PROVIDED INFORMATION section start

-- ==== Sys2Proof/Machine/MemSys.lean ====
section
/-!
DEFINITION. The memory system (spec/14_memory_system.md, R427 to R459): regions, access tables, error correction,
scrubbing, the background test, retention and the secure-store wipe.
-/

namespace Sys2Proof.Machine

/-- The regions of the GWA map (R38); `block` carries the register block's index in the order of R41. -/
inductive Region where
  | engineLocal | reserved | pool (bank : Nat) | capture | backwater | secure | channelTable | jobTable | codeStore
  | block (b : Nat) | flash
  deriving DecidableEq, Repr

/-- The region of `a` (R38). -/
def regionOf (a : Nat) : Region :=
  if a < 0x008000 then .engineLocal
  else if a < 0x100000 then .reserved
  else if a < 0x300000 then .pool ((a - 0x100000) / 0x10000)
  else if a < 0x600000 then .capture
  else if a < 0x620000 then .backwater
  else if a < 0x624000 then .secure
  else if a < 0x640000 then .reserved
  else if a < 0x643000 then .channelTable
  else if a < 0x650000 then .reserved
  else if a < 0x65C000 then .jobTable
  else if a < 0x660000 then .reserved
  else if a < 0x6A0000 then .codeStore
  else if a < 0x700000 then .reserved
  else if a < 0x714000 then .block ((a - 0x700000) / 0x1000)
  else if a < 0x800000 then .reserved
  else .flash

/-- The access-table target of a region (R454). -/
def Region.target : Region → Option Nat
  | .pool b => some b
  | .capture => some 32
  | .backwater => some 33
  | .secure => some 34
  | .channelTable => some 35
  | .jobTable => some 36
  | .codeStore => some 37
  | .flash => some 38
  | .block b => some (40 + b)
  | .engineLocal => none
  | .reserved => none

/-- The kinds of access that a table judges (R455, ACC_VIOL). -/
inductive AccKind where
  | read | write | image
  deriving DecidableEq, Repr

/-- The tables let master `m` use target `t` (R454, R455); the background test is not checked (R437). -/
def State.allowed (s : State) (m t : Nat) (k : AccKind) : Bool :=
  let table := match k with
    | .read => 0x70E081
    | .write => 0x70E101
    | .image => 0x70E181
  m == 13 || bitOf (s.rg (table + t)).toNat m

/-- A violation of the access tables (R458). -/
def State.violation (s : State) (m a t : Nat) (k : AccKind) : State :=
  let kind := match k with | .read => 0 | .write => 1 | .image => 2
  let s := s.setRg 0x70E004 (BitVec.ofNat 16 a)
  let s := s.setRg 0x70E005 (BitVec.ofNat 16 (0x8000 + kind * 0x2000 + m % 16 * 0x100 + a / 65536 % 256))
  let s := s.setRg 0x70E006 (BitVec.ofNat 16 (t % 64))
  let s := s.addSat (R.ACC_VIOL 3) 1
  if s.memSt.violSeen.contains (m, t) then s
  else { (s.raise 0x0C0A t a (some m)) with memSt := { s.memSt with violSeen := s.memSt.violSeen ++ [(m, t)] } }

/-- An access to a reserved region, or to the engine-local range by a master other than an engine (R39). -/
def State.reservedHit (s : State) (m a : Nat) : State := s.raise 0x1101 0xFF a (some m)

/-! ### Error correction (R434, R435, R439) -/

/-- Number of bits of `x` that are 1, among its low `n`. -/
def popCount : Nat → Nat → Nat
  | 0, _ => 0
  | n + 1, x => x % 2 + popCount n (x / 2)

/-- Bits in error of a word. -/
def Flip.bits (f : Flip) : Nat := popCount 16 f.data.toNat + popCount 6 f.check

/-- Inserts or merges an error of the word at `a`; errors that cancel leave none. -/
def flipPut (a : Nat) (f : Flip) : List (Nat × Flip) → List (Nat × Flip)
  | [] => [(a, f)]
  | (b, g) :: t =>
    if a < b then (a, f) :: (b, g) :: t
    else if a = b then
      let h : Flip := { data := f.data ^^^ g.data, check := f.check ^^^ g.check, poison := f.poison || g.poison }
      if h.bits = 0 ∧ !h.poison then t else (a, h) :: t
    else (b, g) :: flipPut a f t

PROVIDED INFORMATION section end

[WHAT NEEDS TO BE DONE]
Please count the lines in the data that include the word "violSeen" and report the number by itself.

[ANSWER TO THIS PROBLEM]
2